(WHAT IS BEING ASKED):
Find the line with "-- ==== Sys2Proof/Laws/Encoding.lean" in the records below. Copy it and every line after it, up to and including the line with "code it was built from. -/".

(RECORD EXTRACTS):
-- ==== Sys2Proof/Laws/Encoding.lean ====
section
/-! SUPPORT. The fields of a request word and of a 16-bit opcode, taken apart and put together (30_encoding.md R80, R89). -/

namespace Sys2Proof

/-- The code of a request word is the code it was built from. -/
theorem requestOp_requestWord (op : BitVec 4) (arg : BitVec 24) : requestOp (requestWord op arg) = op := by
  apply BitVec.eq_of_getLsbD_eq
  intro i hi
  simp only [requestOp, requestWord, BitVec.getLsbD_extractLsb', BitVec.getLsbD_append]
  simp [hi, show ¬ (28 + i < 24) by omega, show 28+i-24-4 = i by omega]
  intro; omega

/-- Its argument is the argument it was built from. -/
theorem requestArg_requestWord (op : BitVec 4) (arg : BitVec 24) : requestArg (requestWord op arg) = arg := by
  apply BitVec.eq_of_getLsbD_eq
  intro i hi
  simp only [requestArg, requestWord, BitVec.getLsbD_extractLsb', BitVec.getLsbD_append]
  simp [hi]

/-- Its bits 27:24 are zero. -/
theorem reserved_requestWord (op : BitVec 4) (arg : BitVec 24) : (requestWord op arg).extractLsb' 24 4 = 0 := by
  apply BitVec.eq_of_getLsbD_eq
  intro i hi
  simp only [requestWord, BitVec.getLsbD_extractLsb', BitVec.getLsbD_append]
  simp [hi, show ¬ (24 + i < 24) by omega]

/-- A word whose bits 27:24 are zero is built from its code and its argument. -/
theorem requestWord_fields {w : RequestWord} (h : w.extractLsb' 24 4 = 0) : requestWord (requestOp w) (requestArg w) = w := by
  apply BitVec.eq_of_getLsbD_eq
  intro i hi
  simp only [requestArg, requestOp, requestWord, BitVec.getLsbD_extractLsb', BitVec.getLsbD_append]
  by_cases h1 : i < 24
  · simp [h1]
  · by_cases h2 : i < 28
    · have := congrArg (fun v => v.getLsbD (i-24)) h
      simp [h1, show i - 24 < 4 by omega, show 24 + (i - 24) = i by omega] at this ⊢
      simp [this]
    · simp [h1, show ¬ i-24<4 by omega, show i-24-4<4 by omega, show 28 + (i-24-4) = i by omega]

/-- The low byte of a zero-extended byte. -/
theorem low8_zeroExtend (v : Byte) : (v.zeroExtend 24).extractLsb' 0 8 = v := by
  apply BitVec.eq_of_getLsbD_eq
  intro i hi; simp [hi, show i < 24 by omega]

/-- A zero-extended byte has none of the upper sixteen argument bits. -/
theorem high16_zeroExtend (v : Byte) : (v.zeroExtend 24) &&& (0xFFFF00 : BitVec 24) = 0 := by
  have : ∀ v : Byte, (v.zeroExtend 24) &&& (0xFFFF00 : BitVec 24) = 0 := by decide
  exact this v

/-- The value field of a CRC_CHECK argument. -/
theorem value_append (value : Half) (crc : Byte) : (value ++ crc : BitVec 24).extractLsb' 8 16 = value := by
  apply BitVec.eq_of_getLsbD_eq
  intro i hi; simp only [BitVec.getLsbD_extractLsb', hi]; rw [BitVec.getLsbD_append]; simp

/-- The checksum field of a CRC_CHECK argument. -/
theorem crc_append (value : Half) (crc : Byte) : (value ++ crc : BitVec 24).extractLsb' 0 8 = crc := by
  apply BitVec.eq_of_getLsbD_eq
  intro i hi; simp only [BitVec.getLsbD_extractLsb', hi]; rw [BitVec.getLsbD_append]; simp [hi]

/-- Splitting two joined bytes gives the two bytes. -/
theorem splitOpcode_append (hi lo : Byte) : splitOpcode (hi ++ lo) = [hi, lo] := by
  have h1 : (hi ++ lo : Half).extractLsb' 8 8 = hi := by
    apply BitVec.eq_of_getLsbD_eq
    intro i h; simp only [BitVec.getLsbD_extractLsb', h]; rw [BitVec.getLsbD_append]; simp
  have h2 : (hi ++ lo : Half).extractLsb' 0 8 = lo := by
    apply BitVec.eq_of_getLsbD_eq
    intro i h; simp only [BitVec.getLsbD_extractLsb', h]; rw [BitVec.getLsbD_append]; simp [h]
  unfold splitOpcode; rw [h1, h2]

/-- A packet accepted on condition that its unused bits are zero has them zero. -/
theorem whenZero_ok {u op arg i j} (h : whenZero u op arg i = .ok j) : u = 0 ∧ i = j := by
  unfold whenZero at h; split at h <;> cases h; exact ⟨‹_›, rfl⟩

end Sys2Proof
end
==
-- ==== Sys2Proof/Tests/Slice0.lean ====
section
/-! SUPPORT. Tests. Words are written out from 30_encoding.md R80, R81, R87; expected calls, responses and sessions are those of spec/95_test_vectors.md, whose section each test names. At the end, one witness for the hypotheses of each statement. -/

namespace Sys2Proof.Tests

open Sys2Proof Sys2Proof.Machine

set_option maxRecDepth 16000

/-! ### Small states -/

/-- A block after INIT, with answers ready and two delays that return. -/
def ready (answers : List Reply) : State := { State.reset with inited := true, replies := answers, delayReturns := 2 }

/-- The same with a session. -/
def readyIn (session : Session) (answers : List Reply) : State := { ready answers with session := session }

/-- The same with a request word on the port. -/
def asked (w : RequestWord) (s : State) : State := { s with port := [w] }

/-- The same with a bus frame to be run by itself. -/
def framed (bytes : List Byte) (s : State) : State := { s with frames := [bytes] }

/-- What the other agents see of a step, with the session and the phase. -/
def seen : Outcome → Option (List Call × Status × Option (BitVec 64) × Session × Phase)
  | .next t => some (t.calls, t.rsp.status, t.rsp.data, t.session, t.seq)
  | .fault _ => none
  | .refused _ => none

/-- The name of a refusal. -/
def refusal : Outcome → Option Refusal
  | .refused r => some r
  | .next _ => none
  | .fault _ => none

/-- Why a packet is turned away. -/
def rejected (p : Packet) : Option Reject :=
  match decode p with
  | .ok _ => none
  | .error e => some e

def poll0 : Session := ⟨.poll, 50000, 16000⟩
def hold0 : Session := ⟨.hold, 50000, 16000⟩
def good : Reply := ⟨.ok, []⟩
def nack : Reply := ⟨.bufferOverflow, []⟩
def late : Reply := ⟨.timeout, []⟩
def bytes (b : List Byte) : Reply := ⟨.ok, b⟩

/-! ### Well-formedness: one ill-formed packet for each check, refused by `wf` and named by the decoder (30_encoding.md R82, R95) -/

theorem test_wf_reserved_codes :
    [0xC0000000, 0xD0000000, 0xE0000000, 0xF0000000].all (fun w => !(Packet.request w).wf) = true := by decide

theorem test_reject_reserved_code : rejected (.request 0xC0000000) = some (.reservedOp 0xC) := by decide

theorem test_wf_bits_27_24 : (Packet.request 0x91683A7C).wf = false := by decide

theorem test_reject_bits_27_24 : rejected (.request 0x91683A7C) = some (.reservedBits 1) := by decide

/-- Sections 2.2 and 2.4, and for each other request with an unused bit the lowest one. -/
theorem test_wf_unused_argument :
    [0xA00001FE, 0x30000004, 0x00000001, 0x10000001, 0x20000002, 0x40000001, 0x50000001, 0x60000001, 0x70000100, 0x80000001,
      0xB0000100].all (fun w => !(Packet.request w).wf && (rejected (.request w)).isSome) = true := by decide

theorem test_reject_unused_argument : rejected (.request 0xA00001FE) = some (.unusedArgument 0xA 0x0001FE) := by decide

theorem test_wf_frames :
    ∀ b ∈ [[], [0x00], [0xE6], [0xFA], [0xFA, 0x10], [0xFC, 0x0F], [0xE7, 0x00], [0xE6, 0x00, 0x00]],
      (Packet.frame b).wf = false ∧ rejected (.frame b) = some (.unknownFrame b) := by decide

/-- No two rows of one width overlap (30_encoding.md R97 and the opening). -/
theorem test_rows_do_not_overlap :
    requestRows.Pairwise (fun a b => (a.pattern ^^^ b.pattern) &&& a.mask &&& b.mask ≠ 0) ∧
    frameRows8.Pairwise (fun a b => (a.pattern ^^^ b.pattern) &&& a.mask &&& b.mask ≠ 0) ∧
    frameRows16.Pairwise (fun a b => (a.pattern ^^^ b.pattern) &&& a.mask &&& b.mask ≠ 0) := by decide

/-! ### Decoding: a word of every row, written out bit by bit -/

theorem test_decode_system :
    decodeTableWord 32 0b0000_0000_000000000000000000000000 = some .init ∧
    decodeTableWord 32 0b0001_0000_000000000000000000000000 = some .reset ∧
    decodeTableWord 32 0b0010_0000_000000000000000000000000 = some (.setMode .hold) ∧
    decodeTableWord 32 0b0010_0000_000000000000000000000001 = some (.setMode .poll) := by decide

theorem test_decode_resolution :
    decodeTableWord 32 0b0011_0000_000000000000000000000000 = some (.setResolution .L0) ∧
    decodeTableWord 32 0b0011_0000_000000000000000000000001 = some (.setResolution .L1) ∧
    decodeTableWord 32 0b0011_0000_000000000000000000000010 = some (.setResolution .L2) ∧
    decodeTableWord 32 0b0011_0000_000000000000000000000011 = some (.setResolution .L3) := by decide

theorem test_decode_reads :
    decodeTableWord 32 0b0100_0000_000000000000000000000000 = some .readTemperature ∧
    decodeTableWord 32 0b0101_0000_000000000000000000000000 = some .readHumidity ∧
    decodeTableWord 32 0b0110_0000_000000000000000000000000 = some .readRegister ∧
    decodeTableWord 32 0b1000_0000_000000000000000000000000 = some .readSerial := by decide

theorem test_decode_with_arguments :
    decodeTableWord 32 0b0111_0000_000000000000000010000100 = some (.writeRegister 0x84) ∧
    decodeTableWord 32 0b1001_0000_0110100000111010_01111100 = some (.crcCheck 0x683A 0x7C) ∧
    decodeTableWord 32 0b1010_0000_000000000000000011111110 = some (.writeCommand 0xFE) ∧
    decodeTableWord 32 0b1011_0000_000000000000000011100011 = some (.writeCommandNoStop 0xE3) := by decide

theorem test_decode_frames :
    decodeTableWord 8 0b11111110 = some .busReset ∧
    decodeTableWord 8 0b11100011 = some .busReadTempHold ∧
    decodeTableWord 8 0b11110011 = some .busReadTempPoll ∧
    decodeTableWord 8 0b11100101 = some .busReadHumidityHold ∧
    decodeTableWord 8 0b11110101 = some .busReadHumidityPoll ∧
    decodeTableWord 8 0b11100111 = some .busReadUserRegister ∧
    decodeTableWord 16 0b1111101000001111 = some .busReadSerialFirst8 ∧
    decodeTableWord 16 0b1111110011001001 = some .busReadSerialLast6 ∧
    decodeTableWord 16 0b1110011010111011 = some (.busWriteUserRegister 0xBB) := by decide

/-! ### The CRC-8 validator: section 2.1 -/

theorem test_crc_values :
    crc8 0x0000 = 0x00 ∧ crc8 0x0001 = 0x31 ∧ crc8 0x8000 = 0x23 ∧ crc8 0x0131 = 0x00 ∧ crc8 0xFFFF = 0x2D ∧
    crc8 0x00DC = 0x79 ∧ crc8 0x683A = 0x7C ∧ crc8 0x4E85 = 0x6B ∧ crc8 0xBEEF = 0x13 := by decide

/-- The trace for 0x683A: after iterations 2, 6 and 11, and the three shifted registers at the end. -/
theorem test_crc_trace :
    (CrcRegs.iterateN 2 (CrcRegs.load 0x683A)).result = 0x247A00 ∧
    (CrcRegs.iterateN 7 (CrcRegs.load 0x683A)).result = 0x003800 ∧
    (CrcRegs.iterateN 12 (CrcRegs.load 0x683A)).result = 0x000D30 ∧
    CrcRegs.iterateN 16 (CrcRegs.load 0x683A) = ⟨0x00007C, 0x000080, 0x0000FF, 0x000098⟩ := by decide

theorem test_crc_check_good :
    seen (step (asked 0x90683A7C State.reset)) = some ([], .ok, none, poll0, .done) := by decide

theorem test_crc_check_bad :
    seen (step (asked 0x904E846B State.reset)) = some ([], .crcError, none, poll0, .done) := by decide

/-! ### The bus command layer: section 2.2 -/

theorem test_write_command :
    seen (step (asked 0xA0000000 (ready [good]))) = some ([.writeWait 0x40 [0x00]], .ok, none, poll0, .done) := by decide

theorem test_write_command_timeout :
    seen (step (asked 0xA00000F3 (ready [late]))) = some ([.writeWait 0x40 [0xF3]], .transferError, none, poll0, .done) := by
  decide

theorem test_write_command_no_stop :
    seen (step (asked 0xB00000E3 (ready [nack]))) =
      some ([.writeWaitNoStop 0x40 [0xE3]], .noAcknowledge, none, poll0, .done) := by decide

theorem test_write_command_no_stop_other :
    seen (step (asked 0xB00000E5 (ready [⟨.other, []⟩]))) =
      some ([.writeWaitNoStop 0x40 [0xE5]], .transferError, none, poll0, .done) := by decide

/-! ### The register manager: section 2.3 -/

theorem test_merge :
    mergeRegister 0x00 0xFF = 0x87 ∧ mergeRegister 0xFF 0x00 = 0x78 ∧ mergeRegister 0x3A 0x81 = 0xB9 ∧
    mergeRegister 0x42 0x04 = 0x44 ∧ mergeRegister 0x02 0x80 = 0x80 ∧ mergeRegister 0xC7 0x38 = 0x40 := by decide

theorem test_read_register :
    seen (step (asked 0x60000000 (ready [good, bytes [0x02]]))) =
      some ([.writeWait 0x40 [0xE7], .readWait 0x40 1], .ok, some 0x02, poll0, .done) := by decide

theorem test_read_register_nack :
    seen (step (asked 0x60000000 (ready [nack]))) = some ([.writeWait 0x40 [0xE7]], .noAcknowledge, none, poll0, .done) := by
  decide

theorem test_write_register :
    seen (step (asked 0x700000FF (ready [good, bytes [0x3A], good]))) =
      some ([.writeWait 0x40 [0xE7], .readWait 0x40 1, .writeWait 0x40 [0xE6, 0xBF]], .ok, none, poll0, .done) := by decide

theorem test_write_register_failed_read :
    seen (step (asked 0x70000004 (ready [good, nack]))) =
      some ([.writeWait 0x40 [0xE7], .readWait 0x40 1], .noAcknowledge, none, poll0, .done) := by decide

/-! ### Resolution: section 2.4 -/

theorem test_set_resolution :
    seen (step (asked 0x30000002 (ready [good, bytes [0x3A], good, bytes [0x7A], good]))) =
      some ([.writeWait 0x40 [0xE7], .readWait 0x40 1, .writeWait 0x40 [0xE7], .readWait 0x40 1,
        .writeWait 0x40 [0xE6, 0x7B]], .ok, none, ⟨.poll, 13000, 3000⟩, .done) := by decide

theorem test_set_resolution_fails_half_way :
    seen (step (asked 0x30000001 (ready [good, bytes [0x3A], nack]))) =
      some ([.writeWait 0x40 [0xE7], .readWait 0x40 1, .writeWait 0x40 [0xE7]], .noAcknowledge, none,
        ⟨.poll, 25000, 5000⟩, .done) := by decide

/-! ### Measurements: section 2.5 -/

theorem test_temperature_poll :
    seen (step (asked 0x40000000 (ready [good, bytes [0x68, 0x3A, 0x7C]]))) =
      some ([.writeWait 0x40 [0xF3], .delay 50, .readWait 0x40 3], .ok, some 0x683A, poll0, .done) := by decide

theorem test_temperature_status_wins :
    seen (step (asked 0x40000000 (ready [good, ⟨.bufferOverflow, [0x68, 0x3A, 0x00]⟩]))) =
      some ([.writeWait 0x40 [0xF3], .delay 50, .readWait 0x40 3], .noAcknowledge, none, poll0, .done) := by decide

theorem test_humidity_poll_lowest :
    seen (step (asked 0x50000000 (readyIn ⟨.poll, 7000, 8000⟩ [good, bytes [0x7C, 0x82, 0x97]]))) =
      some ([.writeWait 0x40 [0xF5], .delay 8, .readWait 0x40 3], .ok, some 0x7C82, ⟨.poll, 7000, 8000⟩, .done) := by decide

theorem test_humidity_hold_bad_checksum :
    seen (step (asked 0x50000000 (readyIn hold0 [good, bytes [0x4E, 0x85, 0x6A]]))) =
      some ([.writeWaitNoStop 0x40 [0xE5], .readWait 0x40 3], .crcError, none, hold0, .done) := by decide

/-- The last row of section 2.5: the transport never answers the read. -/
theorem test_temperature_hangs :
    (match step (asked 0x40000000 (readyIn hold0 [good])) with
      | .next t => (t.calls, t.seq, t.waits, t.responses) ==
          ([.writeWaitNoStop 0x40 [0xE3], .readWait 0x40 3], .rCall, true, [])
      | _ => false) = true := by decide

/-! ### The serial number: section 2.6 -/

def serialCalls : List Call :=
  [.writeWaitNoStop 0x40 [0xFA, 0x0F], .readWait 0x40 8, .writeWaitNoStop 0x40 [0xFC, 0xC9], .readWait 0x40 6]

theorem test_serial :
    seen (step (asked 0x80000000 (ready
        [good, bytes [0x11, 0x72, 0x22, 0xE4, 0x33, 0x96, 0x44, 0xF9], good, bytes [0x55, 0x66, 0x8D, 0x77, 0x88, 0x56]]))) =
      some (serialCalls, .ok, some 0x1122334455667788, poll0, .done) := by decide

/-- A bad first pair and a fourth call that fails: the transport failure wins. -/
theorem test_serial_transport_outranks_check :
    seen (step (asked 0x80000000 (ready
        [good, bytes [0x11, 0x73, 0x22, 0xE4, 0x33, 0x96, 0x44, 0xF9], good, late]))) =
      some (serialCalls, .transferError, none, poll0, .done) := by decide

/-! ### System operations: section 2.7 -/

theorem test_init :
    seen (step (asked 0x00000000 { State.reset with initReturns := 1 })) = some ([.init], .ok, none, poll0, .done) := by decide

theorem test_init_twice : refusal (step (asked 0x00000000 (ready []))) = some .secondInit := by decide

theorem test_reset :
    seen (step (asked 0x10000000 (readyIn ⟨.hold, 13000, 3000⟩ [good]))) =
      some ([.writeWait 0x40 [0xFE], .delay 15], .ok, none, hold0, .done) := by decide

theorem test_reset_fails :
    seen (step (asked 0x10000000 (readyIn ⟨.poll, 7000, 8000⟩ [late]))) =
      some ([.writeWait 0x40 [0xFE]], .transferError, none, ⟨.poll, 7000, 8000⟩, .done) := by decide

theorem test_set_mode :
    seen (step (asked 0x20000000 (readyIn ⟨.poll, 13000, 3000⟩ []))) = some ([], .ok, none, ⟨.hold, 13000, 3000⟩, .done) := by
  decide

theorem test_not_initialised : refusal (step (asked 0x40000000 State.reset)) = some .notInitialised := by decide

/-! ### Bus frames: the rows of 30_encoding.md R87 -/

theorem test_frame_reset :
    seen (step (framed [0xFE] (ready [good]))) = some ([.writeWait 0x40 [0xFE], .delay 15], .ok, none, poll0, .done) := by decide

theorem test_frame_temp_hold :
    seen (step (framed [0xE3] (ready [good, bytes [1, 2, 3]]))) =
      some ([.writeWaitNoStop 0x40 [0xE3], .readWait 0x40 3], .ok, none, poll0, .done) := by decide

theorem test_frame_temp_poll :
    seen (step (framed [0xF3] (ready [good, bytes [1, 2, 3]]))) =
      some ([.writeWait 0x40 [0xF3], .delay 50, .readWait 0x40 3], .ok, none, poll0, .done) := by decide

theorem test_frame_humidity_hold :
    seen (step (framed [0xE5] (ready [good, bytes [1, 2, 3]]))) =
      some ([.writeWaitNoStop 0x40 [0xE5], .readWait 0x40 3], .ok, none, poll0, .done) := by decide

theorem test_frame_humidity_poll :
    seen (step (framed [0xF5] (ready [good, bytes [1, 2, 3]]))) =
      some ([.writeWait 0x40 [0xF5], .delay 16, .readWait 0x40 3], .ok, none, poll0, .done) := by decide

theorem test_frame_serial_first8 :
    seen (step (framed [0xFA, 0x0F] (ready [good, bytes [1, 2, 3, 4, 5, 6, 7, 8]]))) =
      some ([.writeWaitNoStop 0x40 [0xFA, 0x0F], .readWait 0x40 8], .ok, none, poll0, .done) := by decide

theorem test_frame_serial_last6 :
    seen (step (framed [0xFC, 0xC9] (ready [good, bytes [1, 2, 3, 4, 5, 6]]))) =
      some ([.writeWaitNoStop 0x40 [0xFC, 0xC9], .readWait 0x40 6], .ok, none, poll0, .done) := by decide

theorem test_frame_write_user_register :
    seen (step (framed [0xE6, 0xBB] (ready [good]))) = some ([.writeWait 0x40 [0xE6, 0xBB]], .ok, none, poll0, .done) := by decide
* * *
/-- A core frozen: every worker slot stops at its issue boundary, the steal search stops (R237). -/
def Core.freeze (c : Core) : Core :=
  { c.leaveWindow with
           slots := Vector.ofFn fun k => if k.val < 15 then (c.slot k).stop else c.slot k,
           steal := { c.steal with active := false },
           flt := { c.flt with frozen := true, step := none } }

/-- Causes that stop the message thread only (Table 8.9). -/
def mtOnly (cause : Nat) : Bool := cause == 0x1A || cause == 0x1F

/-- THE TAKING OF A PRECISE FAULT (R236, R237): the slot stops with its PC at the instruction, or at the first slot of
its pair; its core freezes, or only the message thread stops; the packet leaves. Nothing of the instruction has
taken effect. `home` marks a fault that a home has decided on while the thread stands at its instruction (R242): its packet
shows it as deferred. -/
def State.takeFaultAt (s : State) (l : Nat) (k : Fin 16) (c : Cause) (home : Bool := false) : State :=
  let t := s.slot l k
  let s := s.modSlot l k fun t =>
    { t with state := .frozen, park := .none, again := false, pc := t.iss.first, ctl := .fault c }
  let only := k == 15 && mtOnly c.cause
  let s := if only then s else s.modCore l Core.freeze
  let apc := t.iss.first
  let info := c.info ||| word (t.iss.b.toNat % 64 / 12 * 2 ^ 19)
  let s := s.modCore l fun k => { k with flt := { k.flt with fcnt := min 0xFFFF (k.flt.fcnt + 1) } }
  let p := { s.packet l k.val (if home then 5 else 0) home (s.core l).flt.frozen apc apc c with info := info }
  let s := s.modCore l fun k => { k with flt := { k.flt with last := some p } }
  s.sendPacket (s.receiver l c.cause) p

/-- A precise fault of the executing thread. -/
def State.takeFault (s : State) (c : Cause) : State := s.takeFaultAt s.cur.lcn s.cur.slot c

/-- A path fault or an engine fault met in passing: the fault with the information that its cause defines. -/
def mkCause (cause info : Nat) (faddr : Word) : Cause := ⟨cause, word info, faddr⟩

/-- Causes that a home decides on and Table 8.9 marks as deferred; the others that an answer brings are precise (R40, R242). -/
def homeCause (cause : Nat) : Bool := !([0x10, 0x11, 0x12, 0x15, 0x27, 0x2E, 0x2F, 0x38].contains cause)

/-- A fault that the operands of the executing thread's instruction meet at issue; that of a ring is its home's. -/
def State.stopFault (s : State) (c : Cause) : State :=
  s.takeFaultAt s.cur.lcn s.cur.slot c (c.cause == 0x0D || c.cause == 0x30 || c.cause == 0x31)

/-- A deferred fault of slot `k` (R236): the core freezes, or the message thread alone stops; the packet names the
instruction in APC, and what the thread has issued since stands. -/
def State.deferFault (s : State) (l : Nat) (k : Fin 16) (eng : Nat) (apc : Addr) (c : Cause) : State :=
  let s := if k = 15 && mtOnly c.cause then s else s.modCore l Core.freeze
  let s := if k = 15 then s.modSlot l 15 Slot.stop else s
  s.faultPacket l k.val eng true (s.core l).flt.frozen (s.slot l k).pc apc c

(RESULT OF THIS EXERCISE):
-- ==== Sys2Proof/Laws/Encoding.lean ====
section
/-! SUPPORT. The fields of a request word and of a 16-bit opcode, taken apart and put together (30_encoding.md R80, R89). -/

namespace Sys2Proof

/-- The code of a request word is the code it was built from. -/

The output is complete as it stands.